Mount Everest may not be as high as we have always thought.
Officially, the world’s highest peak tops out at 8848.13 metres. But a 2005 Chinese survey measured the peak at 8844.43 metres.
Why the difference? The permanent snowpack at the summit.
There also has been speculation over whether recent seismic events, particularly a powerful 2015 earthquake in Nepal, had affected the mountain’s height.
So, in a bid to sort out the discrepancy once and for all, this week, a group of Chinese surveyors became the first – and probably only – team this year to summit Everest.

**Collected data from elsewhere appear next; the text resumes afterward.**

/-- A handoff splits the entry that holds its span, marks it MOVING and copies the tuples to B, is refused where no entry does, then freezes
the span and asks B to reserve entries, cuts it over, and switches it to B, with its tuples, waiters and continuations gone from A, and OK;
given up, it restores the entry, serves what it queued, and answers its status. B gives up a handoff of a partition in which it already takes
part in one (log entry 66). B keeps the copies as shadows until the marker, gives up
with REFUSED or FULL what it cannot hold, accepts what it can, and takes the waiters and continuations (R168 to R172). -/
def Obligations.TupleHandoffs : Prop :=
  (∀ (s : State) (h : Handoff) (e : RangeEntry), (s.range.get h.part).entries = [e] → e.lo ≤ h.lo → h.lo ≤ h.last → h.last ≤ e.last →
    h.a = s.dev → h.b ≠ s.dev →
    let answer (st : Word) : Event := .pendingValueArrive h.src (.value st)
    let names (t : State) (dev : Nat) : Prop := ∀ f, h.lo ≤ f → f ≤ h.last → ∃ x, t.rangeOf h.part f = some x ∧ x.dev = dev
    let sent (t : State) (n : Nat) : Prop :=
      (t.fab.tx.get (streamNo h.b 3)).next = (s.fab.tx.get (streamNo h.b 3)).next + BitVec.ofNat 32 n
    let refused := s.built h.part = false ∨ e.dev ≠ s.dev ∨ s.devices ≤ h.b
    (s.handoffs = [] →
      (¬ refused → ∃ t x, exec (.handoffSplit h) s = .next t ∧ t.handoffs = [x] ∧
        x.h = h ∧ x.step = 2 ∧ x.source = true ∧ x.queued = [] ∧ t.agenda = s.agenda ++ [.handoffFreeze h] ∧ names t s.dev ∧
        (∀ f, h.lo ≤ f → f ≤ h.last → ∃ y, t.rangeOf h.part f = some y ∧ y.moving = true) ∧ t.slice = s.slice ∧
        sent t (1 + (s.spanTuples h).length)) ∧
      (refused → h.srcDev = s.dev → exec (.handoffSplit h) s = .next (s.push (answer 3))) ∧
      (refused → h.srcDev ≠ s.dev → (s.fab.tx.get (streamNo h.srcDev 3)).held = [] → ∃ t x, exec (.handoffSplit h) s = .next t ∧
        t.agenda = s.agenda ∧ (t.fab.tx.get (streamNo h.srcDev 3)).held = [x] ∧ x.1.body = .reply h.src (.value 3))) ∧
    (∀ x, s.handoffs = [x] → x.h = h → x.source = true →
      (x.step ≠ 9 → h.srcDev = s.dev → exec (.handoffSplit h) s = .next (s.push (answer 3))) ∧
      (x.step = 2 → ∃ t, exec (.handoffFreeze h) s = .next t ∧ t.handoffs = [{ x with step := 3 }] ∧ t.agenda = s.agenda ∧
        t.slice = s.slice ∧ sent t 1) ∧
      (x.step = 3 → ∃ t, exec (.handoffCutover h) s = .next t ∧ t.handoffs = [{ x with step := 4 }] ∧
        t.agenda = s.agenda ++ [.handoffSwitch h] ∧ t.slice = s.slice ∧
        sent t (1 + ((List.range 32).flatMap (fun n => (s.slice.get n).spanParked h)).length)) ∧
      (x.step ≠ 9 → h.srcDev = s.dev → ∃ t, exec (.handoffSwitch h) s = .next t ∧ t.handoffs = [] ∧ t.agenda = s.agenda ++ [answer 0] ∧
        names t h.b ∧ ∀ n, n < 32 →
          (∀ y, y ∈ (t.slice.get n).tuples ↔ y ∈ (s.slice.get n).tuples ∧
            ¬ (y.part = h.part ∧ h.lo ≤ f0Of y.key ∧ f0Of y.key ≤ h.last)) ∧
          (∀ w, w ∈ (t.slice.get n).waiters ↔ w ∈ (s.slice.get n).waiters ∧ inSpan h w.req = false) ∧
          (∀ w, w ∈ (t.slice.get n).conts ↔ w ∈ (s.slice.get n).conts ∧ inSpan h w.req = false)) ∧
      (h.srcDev = s.dev → ∀ st, ∃ t, exec (.handoffAbandon h st) s = .next t ∧ t.handoffs = [] ∧ answer st ∈ t.agenda ∧ names t s.dev ∧
        (x.queued = [] → t.agenda = s.agenda ++ [answer st] ∧ t.slice = s.slice) ∧
        (∀ r, x.queued = [r] → r.kind = .put → h.lo ≤ f0Of r.key → f0Of r.key ≤ h.last → r.part = h.part → s.built h.part = true →
          let k := s.slice.get (sliceOf (f0Of r.key))
          k.waiters = [] → k.conts = [] → k.indexFull = false →
          ∃ y, (t.slice.get (sliceOf (f0Of r.key))).tuples = k.tuples ++ [y] ∧ y.key = r.key ∧ y.ref = r.ref)))) ∧
  (∀ (s : State) (h : Handoff),
    exec (.handoffCopyReceive h .accept) s = .next (s.push (.handoffCutover h)) ∧
    exec (.handoffCopyReceive h .switch) s = .next (s.push (.handoffSwitch h)) ∧
    (∀ st, exec (.handoffCopyReceive h (.abandon st)) s = .next (s.push (.handoffAbandon h st))) ∧
    (s.handoffs = [] → exec (.handoffFreeze h) s = .next s ∧ exec (.handoffCutover h) s = .next s ∧ exec (.handoffSwitch h) s = .next s ∧
      (∀ st, exec (.handoffAbandon h st) s = .next s) ∧ exec (.handoffCopyReceive h .killed) s = .next s) ∧
    (∀ key n, ∃ t, exec (.handoffCopyReceive h (.delete key n)) s = .next t ∧ t.agenda = s.agenda ∧
      ∀ y, y ∈ (t.slice.get (sliceOf (f0Of key))).shadow ↔ y ∈ (s.slice.get (sliceOf (f0Of key))).shadow ∧
        ¬ (y.key = key ∧ y.arrival = n ∧ y.part = h.part)) ∧
    (∀ y : Tuple, s.handoffs = [] →
      let n := sliceOf (f0Of y.key)
      let k := s.slice.get n
      let drops (st : Word) : Prop := (s.fab.tx.get (streamNo (if h.a = s.dev then h.b else h.a) 3)).held = [] →
        ∃ t x, exec (.handoffCopyReceive h (.copy y)) s = .next t ∧ t.agenda = s.agenda ∧
        t.handoffs = [{ h := h, step := 9, queued := [], reserved := [], source := false }] ∧
        (t.fab.tx.get (streamNo (if h.a = s.dev then h.b else h.a) 3)).held = [x] ∧ x.1.body = .handoff h (.abandon st)
      (s.built h.part = true → k.indexFull = false → ∃ t, exec (.handoffCopyReceive h (.copy y)) s = .next t ∧ t.agenda = s.agenda ∧
        (t.slice.get n).shadow = k.shadow ++ [y] ∧ (t.slice.get n).tuples = k.tuples ∧
        t.handoffs = [{ h := h, step := 2, queued := [], reserved := [], source := false }]) ∧
      (s.built h.part = true → exec (.handoffCopyReceive h .start) s =
        .next { s with handoffs := [{ h := h, step := 2, queued := [], reserved := [], source := false }] }) ∧
      (s.built h.part = false → drops 3) ∧
      (s.built h.part = true → k.indexFull = true → drops 1)) ∧
    (∀ x, s.handoffs = [x] → x.h.part = h.part → sameHandoff x.h h = false → x.step ≠ 9 →
      ∃ t, exec (.handoffCopyReceive h .start) s = .next t ∧
        t.handoffs = [x, { h := h, step := 9, queued := [], reserved := [], source := false }]) ∧
    (∀ x, s.handoffs = [x] → x.h = h → x.source = false →
      (∀ st, ∃ t, exec (.handoffAbandon h st) s = .next t ∧ t.handoffs = [] ∧ t.agenda = s.agenda ∧ ∀ n, n < 32 →
        ∀ y ∈ (t.slice.get n).shadow, ¬ (y.part = h.part ∧ h.lo ≤ f0Of y.key ∧ f0Of y.key ≤ h.last)) ∧
      (x.step = 9 → ∀ y w, exec (.handoffCopyReceive h (.copy y)) s = .next s ∧ exec (.handoffCopyReceive h .marker) s = .next s ∧
        exec (.handoffCopyReceive h (.waiter w)) s = .next s ∧ exec (.handoffSwitch h) s = .next s) ∧
      (x.step ≠ 9 →
        (∀ e, h.b = s.dev → (s.range.get h.part).entries = [e] → e.lo ≤ h.lo → h.lo ≤ h.last → h.last ≤ e.last →
          ∃ t, exec (.handoffSwitch h) s = .next t ∧ t.handoffs = [] ∧ t.agenda = s.agenda ∧ t.slice = s.slice ∧
            ∀ f, h.lo ≤ f → f ≤ h.last → ∃ y, t.rangeOf h.part f = some y ∧ y.dev = s.dev) ∧
        (∃ t, exec (.handoffCopyReceive h .marker) s = .next t ∧ t.agenda = s.agenda ∧ ∀ n, n < 32 →
          (∀ y, y ∈ (t.slice.get n).shadow ↔ y ∈ (s.slice.get n).shadow ∧ y.part ≠ h.part) ∧
          (∀ y ∈ (s.slice.get n).tuples, y ∈ (t.slice.get n).tuples) ∧
          (t.slice.get n).tuples.length = (s.slice.get n).tuples.length +
            ((s.slice.get n).shadow.filter (fun y => y.part == h.part)).length ∧
          ∀ y ∈ (s.slice.get n).shadow, y.part = h.part → ∃ z ∈ (t.slice.get n).tuples,
            z.key = y.key ∧ z.part = y.part ∧ z.ref = y.ref ∧ z.len = y.len ∧ z.putter = y.putter) ∧
        (∀ w : Waiter,
          let n := sliceOf (f0Of w.req.key)
          let k := s.slice.get n
          ∃ t, exec (.handoffCopyReceive h (.waiter w)) s = .next t ∧ t.agenda = s.agenda ∧
            (w.req.mode = 2 → (t.slice.get n).conts = k.conts ++ [{ w with arrival := k.next }] ∧ (t.slice.get n).resCont = k.resCont - 1) ∧
            (w.req.mode ≠ 2 → (t.slice.get n).waiters = k.waiters ++ [{ w with arrival := k.next }] ∧
              (t.slice.get n).resWait = k.resWait - 1)) ∧
        (∀ n w c, s.built h.part = true → s.handoffRoom h [(n, w, c)] = true →
          (s.fab.tx.get (streamNo (if h.a = s.dev then h.b else h.a) 3)).held = [] →
          ∃ t m, exec (.handoffCopyReceive h (.reserve [(n, w, c)])) s = .next t ∧ t.agenda = s.agenda ∧
            t.handoffs = [{ x with step := 3, reserved := [(n, w, c)] }] ∧ (t.slice.get n).resWait = (s.slice.get n).resWait + w ∧
            (t.slice.get n).resCont = (s.slice.get n).resCont + c ∧ (t.slice.get n).resIndex = (s.slice.get n).resIndex + (w + c) ∧
            (t.fab.tx.get (streamNo (if h.a = s.dev then h.b else h.a) 3)).held = [m] ∧ m.1.body = .handoff h .accept))))
end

The Chinese Government-backed expedition was allowed to climb despite China and Nepal in March suspending the usually busy spring climbing season due to coronavirus fears.
It remains suspended.
That could make the Chinese survey team the only people this year to reach the peak of Everest, which has seen growing crowds of climbers and mounds of accumulated garbage in recent years as commercial operations make it easier to scale the mountain.
On Wednesday, under clear blue skies, the team set up surveying equipment at the peak and expedition leaders later popped bottles of champagne at their assault camp below the summit, according to a video livestream provided by Chinese state media.
The exact height of the massive mountain, which straddles the China-Nepal border, remains a point of debate.
The most recent official Chinese survey in 2005 measured the peak at 8,844.43 metres, not including the snow and icepack on the summit, while Nepal’s official figure includes the Everest’s frosty crown and is four metres higher.
State-run Xinhua news agency have touted the expedition as a chance to achieve a highly accurate measurement, saying survey equipment will ping signals off a Chinese satellite and that other “advanced domestic surveying and mapping instruments” will be employed.
It was not clear when the survey results would be released, but China and Nepal agreed last year to reveal the findings in a joint announcement.
The expedition set out on April 30, but was delayed twice due to bad weather. Climbers only have a short window of opportunity to make the risky ascent during the main spring climbing season before the approaching summer monsoon brings dangerous climatic conditions.
The 2019 climbing season saw record overcrowding on Mount Everest, which led to 11 deaths as climbers waited hours in lines to reach the summit with dwindling oxygen.